On the server (gallium):

git daemon --base-path=/srv/ssd/zuul/git --export-all --verbose

On the client side, use the git protocol to clone:

git clone --verbose --progress \
--reference /srv/ssd/gerrit/mediawiki/core.git \
git://localhost:9418/mediawiki/core

That takes a few seconds to initialize, the resulting .git directory is quite small.

Change 82625 had a related patch set uploaded by Hashar:
contint: publish Zuul git over git protocol

https://gerrit.wikimedia.org/r/82625

git-http-backend is bugged and hangs whenever we attempt to clone huge repositories. That is bug 53683.
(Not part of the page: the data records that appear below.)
-- ==== Sys2Proof/Machine/Parts/Boot.lean ====
section
/-! DEFINITION. State of boot and update: the boot flash, the boot header, the update journal, the Hearth's
boot registers, and the ember store (15). -/

namespace Sys2Proof.Machine

/-- Slot states (15, Table 15-10), by their codes. -/
inductive SlotState where
  | empty | incomplete | downloaded | verified | trial | active | standby | invalid
  deriving DecidableEq, Repr

/-- One slot of an image in the update journal (15, R344). -/
structure Slot where
  /-- State, 3 bits; 15 Table 15-10, R344; reset DESIGN CHOICE EMPTY (log 4). -/
  st : SlotState
  /-- VERSION, 32 bits; 15 R333, R344; reset DESIGN CHOICE 0 (log 4). -/
  version : Word32
  /-- SVN, 0 to 64, 7 bits; 15 R333, R344; reset DESIGN CHOICE 0 (log 4). -/
  svn : BitVec 7
  /-- Slot length in bytes, 32 bits; 15 R344; reset DESIGN CHOICE 0 (log 4). -/
  length : Word32
  deriving DecidableEq, Repr

/-- One image in the update journal (15, R343, R344). -/
structure ImageRec where
  a : Slot
  b : Slot
  /-- The active slot, 1 bit (B); 15 R343; reset DESIGN CHOICE A (log 4). -/
  activeB : Bool
  /-- Bytes UPDATE_WRITE has written to the INCOMPLETE slot (a count); 15 R346; reset 0. -/
  written : Nat
  deriving DecidableEq, Repr

/-- The newest valid record of the update journal (15, R344). -/
structure Journal where
  /-- SEQ, 32 bits; 15 R344, 14 Table 14-11; reset DESIGN CHOICE 0 (log 4). -/
  seq : Word32
  /-- FUSE_TARGET, 7 bits; 15 R344, R347; reset DESIGN CHOICE 0 (log 4). -/
  fuseTarget : BitVec 7
  /-- TRIAL_BOOTS, 4 bits; 15 R343; reset DESIGN CHOICE 0 (log 4). -/
  trialBoots : BitVec 4
  /-- The 8 images; 15 R344; reset as the fields. -/
  images : Vector ImageRec 8
  deriving DecidableEq, Repr

/-- An image entry of the boot header (15, Table 15-2). -/
structure ImageEntry where
  /-- KIND, 2 bits; Table 15-2. -/
  kind : BitVec 2
  /-- Flash offsets of slot A and slot B, 32 bits each; Table 15-2. -/
  offA : Word32
  offB : Word32
  /-- SLOT_SIZE, 32 bits; Table 15-2. -/
  slotSize : Word32
  /-- LOAD_PA, 64 bits; Table 15-2. -/
  loadPa : Word
  /-- CORES, 24 bits; Table 15-2. -/
  cores : BitVec 24
  /-- CHARTER_LAST, 20 bits, and PART, 8 bits; Table 15-2. -/
  charterLast : BitVec 20
  part : BitVec 8
  /-- RESIDENT_PA, 64 bits; Table 15-2. -/
  residentPa : Word
  deriving DecidableEq, Repr

/-- The boot header in force (15, Table 15-2). -/
structure BootHeader where
  /-- KEY_SLOT, 4 bits; Table 15-2. -/
  keySlot : BitVec 4
  /-- OT_LOG, 8 bits, and ROOT_CHARTER_LAST, 20 bits; Table 15-2. -/
  otLog : BitVec 8
  rootCharterLast : BitVec 20
  /-- WSTORE_BASE and WSTORE_SIZE in 2 MB units, 32 bits each; Table 15-2. -/
  wstoreBase : Word32
  wstoreSize : Word32
  /-- LOCKED, East and West, 12 bits each; Table 15-2. -/
  locked : PerHalf (BitVec 12)
  /-- The 8 image entries; Table 15-2. -/
  images : Vector ImageEntry 8
  deriving DecidableEq, Repr

/-- A core that boot will release: it waits for its half's entropy source (14, R313; 15, R337). -/
structure BootRelease where
  core : CoreId
  pc : Word
  domain : BitVec 16
  deriving DecidableEq, Repr

/-- A half's boot registers (15, R349). -/
structure HearthBoot where
  /-- HC_LOCK.XO, 1 bit, W1S; 15 R336, R349; reset 0. -/
  xo : Bool
  /-- HC_LOCK.CAPS_LOCK, 1 bit, W1S; 15 R336, R349; reset 0. -/
  capsLock : Bool
  /-- HC_LOCK.FUSE_LOCK, 1 bit, W1S; 15 R336, R349; reset 0. -/
  fuseLock : Bool
  /-- HC_LOCK.WSTORE_LOCK, 1 bit, W1S; 15 R336, R349; reset 0. -/
  wstoreLock : Bool
  /-- HC_LOCK.CODE_LAST, 17 bits, RWL; 15 R349; reset 0. -/
  codeLast : BitVec 17
  /-- HC_CAPS, 5 bits (WSTORE, FLASH_WRITE, DEBUG_MASTER, KEYSTORE, FUSE_WRITE), RWL; 15 R349; reset 0. -/
  caps : BitVec 5
  /-- BOOT_STATUS.REFUSE, 3 bits; 15 R340, R349; reset 0. -/
  refuse : BitVec 3
  /-- BOOT_STATUS.RESULT, 4 bits; 15 R349; reset 0. -/
  result : BitVec 4
  /-- BOOT_STATUS.COPY, 1 bit; 15 R330, R349; reset 0. -/
  copy : Bool
  /-- BOOT_STATUS.PORT, 1 bit; 15 R330, R349; reset 0. -/
  port : Bool
  /-- BOOT_STATUS.PATH, 2 bits; 15 R349; reset 0. -/
  path : BitVec 2
  /-- The firmware has been handed over in this boot (a later handover follows a Hearth reset), 1 bit; 15 R336; reset 0. -/
  booted : Bool
  /-- Cores of this half that boot will release; 14 R313, 15 R337; reset none. -/
  releases : List BootRelease
  deriving DecidableEq, Repr

/-- An image of the ember store (15, Table 15-8). -/
structure EmberImage where
  image : Fin 8
  residentPa : Nat
  length : Nat
  slotB : Bool
  digest : BitVec 384
  /-- ENTRY and HEARTH_CAPS of its manifest, which the Hearth firmware keeps in its own part of the store -/
  entry : Word
  caps : BitVec 5
  deriving DecidableEq, Repr

/-- The ember store as the holder writes it (15, Table 15-8): the parts whose bytes the chapter lays out
only as a whole. -/
structure EmberStore where
  /-- SEQ of the update journal at entry, 32 bits; 15 Table 15-8. -/
  seq : Word32
  /-- The boot selection at entry, 2 bits per image; 15 Table 15-8. -/
  selection : BitVec 16
  /-- Images; 15 Table 15-8. -/
  images : List EmberImage
  /-- Ledger state; 15 Table 15-8. -/
  ledger : Ledger
  /-- Training records of the channels, with the migration watermark; 15 Table 15-8, 10 R241. -/
  training : PerHalf (Vector (Option TrainRec) 4)
  /-- The segments of each rank that were INIT and that RETAIN named; 10 R235 (log 79). -/
  kept : PerHalf (Vector (Vector (BitVec 8) 2) 4)
  /-- MAC, 384 bits, over the bytes of the store; 15 R339. -/
  mac : BitVec 384
  deriving DecidableEq, Repr

/-- Boot and update. -/
structure Boot where
  /-- The boot flash at xSPI0 (East) and xSPI1 (West): (offset, byte XOR 0xFF), an unlisted byte reads 0xFF, erased; 15 R329; reset DESIGN CHOICE erased (log 5). -/
  flash : PerHalf (List Host.Cell)
  /-- The header in force, parsed; 15 R330; reset none. -/
  header : Option BootHeader
  /-- The newest record of the update journal; 15 R344; reset as the fields. -/
  journal : Journal
  /-- Boot registers of each half; 15 R349; reset as the fields. -/
  half : PerHalf HearthBoot
  /-- The domain of each image, 0 for none; 15 Table 15-2, 04 R108; reset 0. -/
  domains : Vector (BitVec 16) 8
  /-- The images that the boot loaded, with their resident copies and digests; 15 R337, Table 15-8; reset none. -/
  loaded : List EmberImage
  /-- The ember store; 15 R339; reset none. -/
  ember : Option EmberStore
  /-- The ember MAC key, 256 bits in an always-on register; 15 R339; reset DESIGN CHOICE 0 (log 4), drawn at each cold boot. -/
  emberKey : BitVec 256
  /-- The boot under way is a wake from EMBER, 1 bit; 15 R340, 16 R358; reset 0. -/
  fromEmber : Bool
  deriving DecidableEq, Repr

end Sys2Proof.Machine
end

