-- ==== Sys2Proof/Syntax.lean ====
section
/-! DEFINITION. The commands of the block: one constructor for each row of the spec's command table, in the table's
order. The operands are what the spec gives the command: the fields of an instruction word by their letters (02, Table
02-3), who issues an access, the half or unit it concerns, and the values it carries; operands that stand for what the
manual leaves to the world outside say so in log 10, log 11 and log 13. -/

namespace Sys2Proof

open Machine
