-- ==== Sys2Proof/Machine/Operands.lean ====
section
/-! DEFINITION. The operand forms of the Nolek instructions (02, R37, R40, R44, R45; 03, R65, R75, R77):
how an immediate is extended, how an index is scaled, which bits of a register are a shift amount. -/

namespace Sys2Proof.Machine

/-- sign_extend(imm16, w): the immediate of an I-form instruction (R44). -/
def signImm (w : Nat) (imm : BitVec 16) : BitVec w := imm.signExtend w

/-- zero_extend(imm16, w): the immediate of `andk`, `ork` and `xork` (R44). -/
def zeroImm (w : Nat) (imm : BitVec 16) : BitVec w := imm.setWidth w

/-- The 42-bit immediate imm26 : imm16 of a `lix` pair (R40). -/
def lixImm (hi : BitVec 26) (lo : BitVec 16) : BitVec 42 := hi ++ lo

/-- The 42-bit immediate of a `lix` pair, sign-extended (R40: every follower but andk, ork, xork). -/
def lixSign (w : Nat) (hi : BitVec 26) (lo : BitVec 16) : BitVec w := (lixImm hi lo).signExtend w

/-- The 42-bit immediate of a `lix` pair, zero-extended (R40: andk, ork, xork). -/
def lixZero (w : Nat) (hi : BitVec 26) (lo : BitVec 16) : BitVec w := (lixImm hi lo).setWidth w

/-- off16 × 4, the displacement of a B-form branch (R51). -/
def branchDisp (w : Nat) (off : BitVec 16) : BitVec w := (off.signExtend w) <<< 2

/-- off26 × 4, the displacement of `j` and `call` (R51, R72). -/
def jumpDisp (w : Nat) (off : BitVec 26) : BitVec w := (off.signExtend w) <<< 2

/-- g[b] << scale, the offset of an indexed load or store (R45). -/
def indexOffset {w : Nat} (b : BitVec w) (scale : BitVec 2) : BitVec w := b <<< scale.toNat

/-- The shift amount of a register shift: the low 6 bits of g[b] at width 64, the low 5 bits at
width 32 (R42, R62). -/
def shiftAmount {w : Nat} (b : BitVec w) : Nat := b.toNat % w

/-- The width of a bit-field form, {fn[7], b[4:0]} + 1, from 1 to 64 (R77). -/
def fieldWidth (w1 : BitVec 6) : Nat := w1.toNat + 1

/-- nbits of a CRC step, fn[5:0] + 1, from 1 to 64 (R75). -/
def crcBits (nb : BitVec 6) : Nat := nb.toNat + 1

/-- The level named by field d of a loop instruction (R64): bits [1:0]. -/
def loopLevel (d : BitVec 5) : Fin 4 := ⟨(d.setWidth 2).toNat, (d.setWidth 2).isLt⟩

/-- Bits [4:2] of field d of `loop` and `lclr`, which must be zero (Table 03-2). -/
def loopLevelRes (d : BitVec 5) : Bool := decide ((d >>> 2) ≠ 0)

/-- A register number of the loop selector field b (03, under Table 03-2). -/
inductive LoopReg where
  | ls | le | lc
  deriving DecidableEq, Repr

/-- The selector of `lrd` and `lwr`: b[4:3] the register (3 undefined), b[1:0] the level (03). -/
def loopSelector (b : BitVec 5) : Option (LoopReg × Fin 4) :=
  let lvl : Fin 4 := ⟨(b.setWidth 2).toNat, (b.setWidth 2).isLt⟩
  match (b >>> 3).toNat with
  | 0 => some (.ls, lvl)
  | 1 => some (.le, lvl)
  | 2 => some (.lc, lvl)
  | _ => none

/-- b[2] of the loop selector, which must be zero (03). -/
def loopSelectorRes (b : BitVec 5) : Bool := b.getLsbD 2

/-- A register number as its 5-bit field. -/
def regBits (r : Reg) : BitVec 5 := BitVec.ofNat 5 r.val

/-- A 5-bit field as a register number. -/
def bitsReg (b : BitVec 5) : Reg := ⟨b.toNat, b.isLt⟩

end Sys2Proof.Machine
end

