-- ==== Sys2Proof/Machine/State.lean ====
section
/-! DEFINITION. The state of the PZ8840 as a block: every register, buffer, counter, mode and pin that the
chapters give it, and the queue of the commands that wait. The structures of the parts stand in
`Machine/Parts/`. `State.reset` is the machine with the battery not yet connected: every register at its
reset value and AONS.STATUS.STATE at its reset value OFF (log 23). -/

namespace Sys2Proof.Machine

/-- One logical core. -/
structure Core where
  regs : Regs
  cs : CState
  x : Xlate
  dom : DomCtx
  mem : CoreMem
  pmu : CorePmu
  /-- What the core is doing; 05, 08, 14, 17; reset parked (R33: not released). -/
  run : RunState
  /-- PC of the last retired instruction, 64 bits; 17 Table 17-11 (PC_SAMPLE); reset DESIGN CHOICE 0 (log 4). -/
  lastPc : Word
  /-- The core's island clock is gated in Doze, 1 bit; 16 R351; reset 0. -/
  dozing : Bool
  /-- Asynchronous events other than INTERRUPT, EXPRESS and MESSAGE that wait for the core, oldest first; 05 R129; reset empty. -/
  notices : List Notice
  deriving DecidableEq, Repr

/-- One Hearth core (02, R62; 14). -/
structure HearthCore where
  /-- g0 to g31 of the Hearth, 32 bits each; 02 R62; reset DESIGN CHOICE 0 (log 4). -/
  g : Vector Word32 32
  /-- LS0 to LS3 of the Hearth, 32 bits each; 02 R62, 03; reset DESIGN CHOICE 0 (log 4). -/
  ls : Vector Word32 4
  /-- LE0 to LE3 of the Hearth, 32 bits each; 02 R62, 03; reset DESIGN CHOICE 0 (log 4). -/
  le : Vector Word32 4
  /-- LC0 to LC3 of the Hearth, 32 bits each; 02 R62, 03; reset DESIGN CHOICE 0 (log 4). -/
  lc : Vector Word32 4
  /-- PC of the Hearth, 32 bits; 14 R307; reset 0 (the mask ROM begins at Hearth address 0: DEDUCED, log 4). -/
  pc : Word32
  /-- EV of the Hearth, 1 bit; 02 R62; reset DESIGN CHOICE 0 (log 4). -/
  ev : Bool
  /-- HC_SPL, 32 bits; 14 Table 14-2; reset 0. -/
  spl : Word32
  /-- HC_CRCP0 to HC_CRCP3, 32 bits each; 14 Table 14-2; reset 0x82608EDB, 0x8F6E37A0, 0, 0x62CC. -/
  crcp : Vector Word32 4
  /-- What the Hearth core is doing: parked while its half is in reset; 14; reset parked. -/
  run : RunState
  /-- The last exception of the Hearth, which the manual gives no vector; log 15; reset none. -/
  lastTrap : Option Notice
  /-- Notices sent to the Hearth by its half's watch sets, oldest first; 11 R260 (TO_HEARTH); reset empty. -/
  inbox : List Notice
  /-- FC when the Hearth watchdog was last restarted; 14 R309, Table 14-2 (HC_WDT); reset 0. -/
  wdt : Word
  deriving DecidableEq, Repr

/-- What the last access from outside a core returned to its initiator (the model's own: log 13). -/
inductive Resp where
  | none
  | data (v : Word)
  | busError
  | dieLink
  deriving DecidableEq, Repr

/-- The whole module. -/
structure State where
  /-- The commands that wait, first in first out (the model's own); reset empty. -/
  pending : List Instr
  /-- The number of free values drawn so far (the model's own: log 6); reset DESIGN CHOICE 0. -/
  free : Nat
  /-- What the last access from outside a core returned (the model's own: log 13); reset none. -/
  resp : Resp
  /-- TB, 64 bits; 12 R264; reset 0. -/
  tb : Word
  /-- The hammer arbiter. -/
  arb : Arbiter
  /-- Each half's end of the die-to-die link. -/
  link : PerHalf LinkEnd
  /-- The module's side of the link. -/
  linkMod : LinkModule
  /-- The shared memory system. -/
  mem : MemSys
  /-- The fault collectors. -/
  fltc : PerHalf Collector
  /-- The anvil pairs of each half. -/
  pairs : PerHalf (Vector Pair 6)
  /-- The cores by physical ID (0 to 11 and 16 to 27 exist). -/
  cores : Vector Core 32
  /-- The two Hearth cores. -/
  hearths : PerHalf HearthCore
  /-- What release records set for each core. -/
  policies : Vector CorePolicy 32
  /-- The Hearth services of each half. -/
  hsvc : PerHalf Hsvc
  /-- The time PLL and the TIME blocks. -/
  time : TimeSys
  /-- The interrupt distributors. -/
  idst : PerHalf Idst
  /-- The interface of each core ID to its half's distributor. -/
  ifaces : Vector Iface 32
  /-- The DMA complexes. -/
  dmac : PerHalf Dmac
  /-- The Ledger. -/
  ledger : Ledger
  /-- The supply die and the power of the islands. -/
  power : Power
  /-- Boot and update. -/
  boot : Boot
  /-- Lifecycle, keys and debug. -/
  life : Life
  /-- Pin control and attachments of each half. -/
  pins : PerHalf Pinc
  /-- The uncore counters of each half. -/
  upmu : PerHalf Upmu
  /-- The counter snapshot that has been requested; 18 R405; reset none. -/
  snap : Option SnapReq
  deriving DecidableEq, Repr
Instead, we can use git daemon which does not have the issue. https://gerrit.wikimedia.org/r/82625

Tried out with git-daemon:

git clone --verbose --progress git://localhost:9418/mediawiki/core/ --reference=/srv/ssd/gerrit/mediawiki/core.git

Works :-]

I have closed RT 5698 which was requesting to upgrade git. Instead this is now waiting for git daemon: https://gerrit.wikimedia.org/r/82625

Rephrasing summary.

Change 82625 merged by Akosiaris:
contint: publish Zuul git over git protocol

https://gerrit.wikimedia.org/r/82625

Ran puppet and did basic checks, that seems to work fine and the port is properly firewalled.